CSF Circulates through and around the CNS, Eventually Reaching the Venous System
The cerebrospinal fluid secreted by the choroid plexuses moves through the ventricular system (Fig. 5-3), pushed along by newly formed CSF. It leaves the fourth ventricle through the lateral and median apertures, moves through subarachnoid space until it reaches the arachnoid villi (most of which protrude into the superior sagittal sinus), and finally joins the venous circulation (Fig. 5-4).
Imaging Techniques Allow Both CNS and CSF To Be Visualized
CT Produces Maps of X-Ray Density
Rotating x-ray sources and detectors around someone’s head and systematically varying the center of rotation allows the construction of maps of x-ray density (THB6 Figure 5-14, p. 112). (Even though all modern tomography is a variant of computed tomography, folks usually use the term CT specifically to mean x-ray CT.) Just as with plain skull x-rays, bone is white and air is black (Fig. 5-5). White matter, because of all the lipid, is less x-ray dense than gray matter and so is darker; CSF, which is mostly water, is darker still.
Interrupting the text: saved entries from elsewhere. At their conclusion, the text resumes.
/-- 46_control_and_pipeline.md section 4, the rows of the transition table for the busy states, with the values of `T` and
`FIN` they give (a busy state that is not reset). -/
def Obligations.BusyStatesFollowTheTransitionTable : Prop :=
  ∀ s u : State, StepsTo s u → s.inputs.head? ≠ some .reset →
    (s.fsm = .load → s.bufLen = 64 → u.fsm = .expand ∧ u.t = 16) ∧
    (s.fsm = .load → s.bufLen ≠ 64 → u.fsm = .fault ∧ u.cause = .internalInvariantViolation) ∧
    (s.fsm = .expand → s.t.toNat < 79 → u.fsm = .expand ∧ u.t = s.t + 1) ∧
    (s.fsm = .expand → s.t.toNat = 79 → u.fsm = .round ∧ u.t = 0) ∧
    (s.fsm = .round → s.t.toNat < 79 → u.fsm = .round ∧ u.t = s.t + 1) ∧
    (s.fsm = .round → s.t.toNat = 79 → u.fsm = .fold ∧ u.t = 0) ∧
    (s.fsm = .fold → s.fin = .none → u.fsm = .absorb) ∧
    (s.fsm = .fold → s.fin = .extra → u.fsm = .load ∧ u.fin = .last) ∧
    (s.fsm = .fold → s.fin = .last → u.fsm = .done ∧ u.fin = .none)

/-- The invariant holds right after reset. -/
def Obligations.InvariantHoldsAtReset : Prop := Inv State.reset

/-- 10_state.md section 10, 60_exceptions.md section 2 (R146): every step keeps the invariant, whatever the host does. It says
among other things that `CAUSE` is set exactly in FAULT, that InternalInvariantViolation is never taken, that a ready core
has `T = 0`, `FIN = NONE`, `BUFLEN <= 63`, and that in phase ABSORB `BUFLEN = (LEN / 8) mod 64`. -/
def Obligations.EveryStepKeepsTheInvariant : Prop :=
  ∀ s u : State, Inv s → StepsTo s u → Inv u

/-- Under the invariant the machine never stops: the two `Machine.Fault`s are unreachable. -/
def Obligations.MachineNeverStopsUnderTheInvariant : Prop :=
  ∀ s : State, Inv s → ∃ u, StepsTo s u

/-- 10_state.md section 10: the readable consequences of the invariant (10_state.md R40, R32). -/
def Obligations.ReadyCoreIsQuiescent : Prop :=
  ∀ s : State, Inv s →
    (s.cause ≠ .none ↔ s.fsm = .fault) ∧ s.cause ≠ .internalInvariantViolation ∧
    (s.fsm.ready = true → s.t = 0 ∧ s.fin = .none ∧ s.bufLen.toNat ≤ 63 ∧ s.len.toNat % 8 = 0) ∧
    (s.fsm = .absorb → s.bufLen.toNat = s.len.toNat / 8 % 64) ∧
    (s.fsm = .done → s.bufLen = 0) ∧
    (s.fsm.ready = false → s.bufLen.toNat = 64)

/-- 44_compressor.md section 5: one Block computation is `compress`. From any state with `FSM = LOAD`, `BUFLEN = 64`, with no
reset in between, the core runs 146 internal steps and `H` is then `compress(H, expand(M))` of the Block in `BUF`; `FIN`
decides what follows, no response is given and no command is accepted meanwhile. -/
def Obligations.BlockComputationIsCompress : Prop :=
  ∀ s : State, s.fsm = .load → s.bufLen.toNat = 64 → HostAction.reset ∉ s.inputs.take 146 →
    (∀ k < 146, ∃ v, Sys2Proof.core.run k s = .next v ∧ (State.fsm v).ready = false) ∧
    responses 146 s = [] ∧
    ∃ u : State, Sys2Proof.core.run 146 s = .next u ∧
      u.h = compress s.h (expandBlock s.buf.blockWords) ∧ u.len = s.len ∧ u.cause = s.cause ∧ u.t = 0 ∧
      (s.fin = .none → u.fsm = .absorb ∧ u.bufLen = 0 ∧ u.fin = .none) ∧
      (s.fin = .last → u.fsm = .done ∧ u.bufLen = 0 ∧ u.fin = .none) ∧
      (s.fin = .extra → u.fsm = .load ∧ u.bufLen = 64 ∧ u.fin = .last)

/-- 46_control_and_pipeline.md section 4: every busy episode ends. From a busy state of the invariant, with no reset, the core
is ready after at most 292 steps, whatever the host offers. -/
def Obligations.BusyEpisodeEndsWithin292Steps : Prop :=
  ∀ s : State, Inv s → s.fsm.ready = false → HostAction.reset ∉ s.inputs.take 292 →
    ∃ n ≤ 292, ∃ u : State, Sys2Proof.core.run n s = .next u ∧ u.fsm.ready = true ∧ u.fsm ≠ .fault

/-- 46_control_and_pipeline.md sections 3 and 4: the command sequence computes `hash`. From any ready state, the program
INIT, one ABSORB per byte of `m`, FINAL, each word held until accepted and with no reset, takes `n + 2` command steps and
146 internal steps per Block, raises no fault, answers `(0, 0)` to every word, and ends in phase DONE with
`assemble(H) = hash(m)`; the reads then give the bytes and characters of that digest. -/
def Obligations.CommandSequenceComputesTheHash : Prop :=
  ∀ (m : List Byte) (s : State), 8 * m.length < 2 ^ 64 → s.fsm.ready = true → s.inputs = offers (messageCommands m) →
    let n := m.length + 2 + 146 * blockCount m.length
    ∃ u : State, GoodRun n s u ∧ u.fsm = .done ∧ hashMessage m = .ok (assembleDigest u.h) ∧
      responses n s = List.replicate (m.length + 2) ⟨false, 0⟩ ∧
      (∀ i : Byte, i.toNat ≤ 4 → exec (.rdword i) u =
        .next { u with rsp := some ⟨false, BitVec.ofNat 32 ((assembleDigest u.h).toNat / 2 ^ (128 - 32 * i.toNat))⟩ }) ∧
      (∀ k : Byte, k.toNat ≤ 19 → exec (.rdbyte k) u =
        .next { u with rsp := some ⟨false,
          BitVec.ofNat 32 ((assembleDigest u.h).toNat / 2 ^ (152 - 8 * k.toNat) % 256)⟩ }) ∧
      (∀ j : Byte, j.toNat ≤ 39 →
        let v := (assembleDigest u.h).toNat / 2 ^ (156 - 4 * j.toNat) % 16
        exec (.rdhex j) u =
          .next { u with rsp := some ⟨false, BitVec.ofNat 32 (if v ≤ 9 then 0x30 + v else 0x57 + v)⟩ })

/-- 41_padder.md section 2: the internal steps FINAL starts, 146 for `BUFLEN <= 55` and 292 otherwise, end in phase DONE with
`H` folded over the padded Block, and over the extra Block where there is one. -/
def Obligations.FinalRunsItsBlocksToDone : Prop :=
  ∀ s : State, s.fsm = .absorb → s.bufLen.toNat ≤ 63 → s.inputs = [.command (encode .final)] →
    let n := if s.bufLen.toNat ≤ 55 then 146 else 292
    let p := padBlock s.buf s.bufLen.toNat s.len
    ∃ u : State, Sys2Proof.core.run (1 + n) s = .next u ∧ responses (1 + n) s = [⟨false, 0⟩] ∧
      u.fsm = .done ∧ u.fin = .none ∧ u.bufLen = 0 ∧ u.t = 0 ∧ u.len = s.len ∧
      u.h = if s.bufLen.toNat ≤ 55 then compress s.h (expandBlock p.blockWords)
        else compress (compress s.h (expandBlock p.blockWords)) (expandBlock (extraBlock p s.len).blockWords)

/-- 10_state.md section 10 (R41) and section 8: no value that reset leaves unspecified is ever read. Two states in phase IDLE
that differ only in data registers (`H`, `a` to `e`, `W`, `BUF`) answer every host alike, for ever. -/
def Obligations.UnspecifiedResetValuesAreNeverRead : Prop :=
  ∀ s u : State, s.fsm = .idle → SameControl s u → ∀ n, responses n s = responses n u

/-- 46_control_and_pipeline.md section 3 (R134): what follows an INIT depends on nothing that happened before it. Two ready
states, alike only in what the host does next, which begins with INIT, answer alike for ever. -/
def Obligations.ComputationsAreIndependent : Prop :=
  ∀ (s u : State) (a b : HostAction) (rest : List HostAction), s.fsm.ready = true → u.fsm.ready = true →
    s.inputs = a :: rest → u.inputs = b :: rest → a.offered = some 0x1000 → b.offered = some 0x1000 → ∀ n, responses n s = responses n u

/-- The step-level form of the same: two states that differ at most in dead data take steps that differ at most in dead
data. -/
def Obligations.DeadDataStaysDead : Prop :=
  ∀ s u : State, Indistinguishable s u → IndistinguishableOutcome (step s) (step u)

/-! ### The pure functions -/

/-- 40_bit_encoder.md R76, R77: the Bitstream of a Message, most significant bit of each byte first. -/
def Obligations.BitEncoderKeepsBitOrder : Prop :=
  ∀ m : List Byte, (bitEncode m).length = 8 * m.length ∧
    ∀ (j i : Nat) (hj : j < m.length), i ≤ 7 → (bitEncode m)[8 * j + i]? = some (m[j].getLsbD (7 - i))

/-- 41_padder.md R83, R84: `pad` appends a `1` bit, the minimal number `k` of zero bits, and the 64-bit big-endian length, and
fails exactly when the length does not fit in 64 bits. -/
def Obligations.PadAppendsOneZerosAndLength : Prop :=
  ∀ s : List Bool,
    (2 ^ 64 ≤ s.length → padBits s = .error .inputTooLarge) ∧
    (s.length < 2 ^ 64 →
      ∃ (k : Nat) (suffix : List Bool), padBits s = .ok (s ++ [true] ++ List.replicate k false ++ suffix) ∧
        (k : Int) = (447 - (s.length : Int)) % 512 ∧ (s.length + 1 + k + 64) % 512 = 0 ∧ (∀ k', (s.length + 1 + k' + 64) % 512 = 0 → k ≤ k') ∧
        suffix.length = 64 ∧ bitsValue suffix = s.length)

/-- 41_padder.md section 1: the byte form of padding for a Message of whole bytes. -/
def Obligations.PadInBytes : Prop :=
  ∀ m : List Byte, 8 * m.length < 2 ^ 64 →
    let r := m.length % 64
    let z := if r ≤ 55 then 55 - r else 119 - r
    padBits (bitEncode m) =
      .ok (bitEncode (m ++ [0x80] ++ List.replicate z 0x00 ++ be64bytes (BitVec.ofNat 64 (8 * m.length)))) ∧
    m.length + 1 + z + 8 = 64 * blockCount m.length

/-- 42_block_splitter.md section 1 (R96, R97; the last clause, that the Words of a stream of whole bytes are `be32` of four
bytes, is the sentence of R97 that the spec marks as derived from 40_bit_encoder.md R77 and 00_scope.md R15): `split` fails exactly on a length that is no positive multiple of 512, and otherwise gives
the Blocks in stream order, each as sixteen big-endian Words. -/
def Obligations.SplitGivesBigEndianWords : Prop :=
  (∀ p : List Bool, (∃ bs, splitBlocks p = .ok bs) ↔ 0 < p.length ∧ p.length % 512 = 0) ∧
  (∀ p : List Bool, p.length = 0 ∨ p.length % 512 ≠ 0 → splitBlocks p = .error .internalInvariantViolation) ∧
  (∀ (p : List Bool) (bs : List (List Word)), splitBlocks p = .ok bs →
    512 * bs.length = p.length ∧ (∀ b ∈ bs, b.length = 16) ∧
    ∀ j i r, j < bs.length → i < 16 → r < 32 →
      ((bs.getD j []).getD i 0).getLsbD (31 - r) = p.getD (512 * j + 32 * i + r) false) ∧
  ∀ (bytes : List Byte) (n : Nat), bytes.length = 64 * (n + 1) →
    splitBlocks (bitEncode bytes) =
      .ok ((List.range (n + 1)).map fun j => (List.range 16).map fun i =>
        be32 (bytes.getD (64 * j + 4 * i) 0) (bytes.getD (64 * j + 4 * i + 1) 0) (bytes.getD (64 * j + 4 * i + 2) 0)
          (bytes.getD (64 * j + 4 * i + 3) 0))

/-- 43_message_scheduler.md R103, R104: the recurrence of the Schedule. -/
def Obligations.ExpandFollowsTheRecurrence : Prop :=
  ∀ m : List Word, m.length = 16 →
    (expandBlock m).length = 80 ∧
    (∀ i < 16, (expandBlock m)[i]? = m[i]?) ∧
    ∀ i, 16 ≤ i → i < 80 →
      (expandBlock m)[i]? =
        some (((expandBlock m).getD (i - 3) 0 ^^^ (expandBlock m).getD (i - 8) 0 ^^^ (expandBlock m).getD (i - 14) 0 ^^^
          (expandBlock m).getD (i - 16) 0).rotateLeft 1)

/-- 44_compressor.md R115: `compress` runs the 80 rounds from the State and adds their result to it, component by component.
`r` is the sequence of the working registers, fixed by its first value and by the round. -/
def Obligations.CompressAddsEightyRounds : Prop :=
  ∀ (h : Vector Word 5) (s : List Word), s.length = 80 →
    ∃ r : Nat → Working,
      r 0 = ⟨h[0], h[1], h[2], h[3], h[4]⟩ ∧
      (∀ t < 80,
        r (t + 1) =
          ⟨(r t).a.rotateLeft 5 + roundFunction t (r t).b (r t).c (r t).d + (r t).e + roundConstant t + s.getD t 0,
            (r t).a, (r t).b.rotateLeft 30, (r t).c, (r t).d⟩) ∧
      compress h s = #v[h[0] + (r 80).a, h[1] + (r 80).b, h[2] + (r 80).c, h[3] + (r 80).d, h[4] + (r 80).e]

/-- 45_digest_assembler.md R122: the Digest is the five registers in order, `H[0]` most significant, and digest byte `k` is
its `k`-th byte from the top. -/
def Obligations.AssembleConcatenatesTheRegisters : Prop :=
  ∀ h : Vector Word 5,
    (assembleDigest h).toNat =
      h[0].toNat * 2 ^ 128 + h[1].toNat * 2 ^ 96 + h[2].toNat * 2 ^ 64 + h[3].toNat * 2 ^ 32 + h[4].toNat ∧
    ∀ k ≤ 19, (digestByte h k).toNat = (assembleDigest h).toNat / 2 ^ (152 - 8 * k) % 256

/-- 45_digest_assembler.md section 2: the three views agree. -/
def Obligations.DigestViewsAgree : Prop :=
  ∀ h : Vector Word 5,
    (∀ i ≤ 4, ∀ r ≤ 3, (digestByte h (4 * i + r)).toNat = (digestWord h i).toNat / 2 ^ (24 - 8 * r) % 256) ∧
    ∀ k ≤ 19, digestHex h (2 * k) = hexCode ((digestByte h k).extractLsb' 4 4) ∧
      digestHex h (2 * k + 1) = hexCode ((digestByte h k).extractLsb' 0 4)
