-- ==== Sys2Proof/Tests/Slice0.lean ====
section
/-! SUPPORT. Tests of single steps and pure functions, with expected values from 95_test_vectors.md and from the worked
examples of the rules, and one witness for the hypotheses of every statement. -/

namespace Sys2Proof.Tests

open Sys2Proof Sys2Proof.Machine

/-! ### Helpers -/

/-- The outcome is a next state with the property `p`. -/
def nextIs (o : Host.Outcome State Fault Refusal) (p : State → Bool) : Bool :=
  match o with
  | .next s => p s
  | .fault _ => false
  | .refused _ => false

/-- The outcome is this fault of the model. -/
def faultIs (o : Host.Outcome State Fault Refusal) (r : Fault) : Bool :=
  match o with
  | .next _ => false
  | .fault q => r == q
  | .refused _ => false

/-- A state in the sequencer state `f`, with `BUFLEN = n`, `LEN = bits`, and the Digest of "abc" in `H`. -/
def inPhase (f : Fsm) (n bits : Nat) : State where
  h := #v[0xA9993E36, 0x4706816A, 0xBA3E2571, 0x7850C26C, 0x9CD0D89D]
  work := ⟨1, 2, 3, 4, 5⟩
  w := Vector.replicate 80 6
  buf := [(0, 0x61), (1, 0x62), (2, 0x63)]
  bufLen := BitVec.ofNat 7 n
  len := BitVec.ofNat 64 bits
  t := 0
  fsm := f
  fin := .none
  cause := if f = .fault then .illegalCommand else .none
  inputs := []
  rsp := none
  draws := 0

/-- The same state in EXPAND or ROUND with `T = t`. -/
def atIndex (f : Fsm) (t : Nat) : State := { inPhase f 64 512 with t := BitVec.ofNat 7 t }

/-- The same state with the host about to offer `cw`. -/
def offering (cw : CommandWord) (s : State) : State := { s with inputs := [.command cw] }

/-- The same state with the host about to offer `cw` for one step only. -/
def offeringOnce (cw : CommandWord) (s : State) : State := { s with inputs := [.offer cw] }

/-- The same state with the host about to assert reset. -/
def resetting (s : State) : State := { s with inputs := [.reset] }

/-! ### Well-formedness: what the check refuses -/

theorem test_wf_rdword_bound : (Instr.rdword 5).wellFormed = false ∧ (Instr.rdword 4).wellFormed = true := by decide
theorem test_wf_rdbyte_bound : (Instr.rdbyte 20).wellFormed = false ∧ (Instr.rdbyte 19).wellFormed = true := by decide
theorem test_wf_rdhex_bound : (Instr.rdhex 40).wellFormed = false ∧ (Instr.rdhex 39).wellFormed = true := by decide

/-! ### Decoding: words written out from 30_encoding.md R66, bit 15 first -/

theorem test_decode_nop : decode 0b0000000000000000 = .ok .nop := by decide
theorem test_decode_init : decode 0b0001000000000000 = .ok .init := by decide
theorem test_decode_absorb : decode 0b0010000010100101 = .ok (.absorb 0b10100101) := by decide
theorem test_decode_final : decode 0b0011000000000000 = .ok .final := by decide
theorem test_decode_rdstat : decode 0b0100000000000000 = .ok .rdstat := by decide
theorem test_decode_rdword : decode 0b0101000000000011 = .ok (.rdword 3) := by decide
theorem test_decode_rdbyte : decode 0b0110000000010010 = .ok (.rdbyte 18) := by decide
theorem test_decode_rdhex : decode 0b0111000000100101 = .ok (.rdhex 37) := by decide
MRI Produces Maps of Water Concentration
Magnetic resonance imaging (MRI) is based on similar calculations but a fundamentally different signal—the re-emission of radio waves absorbed by atoms in a strong magnetic field. The most abundant source of such signals in the CNS is protons, mostly in water but also in other molecules. Because the free water concentration and the concentrations of other molecules varies in different parts of the CNS and adjoining areas, white matter, gray matter, and CSF all look different. Different time constants can be used to produce images with different appearances (Fig. 5-6), but areas with few protons, such as bone and air-filled cavities, give off little signal.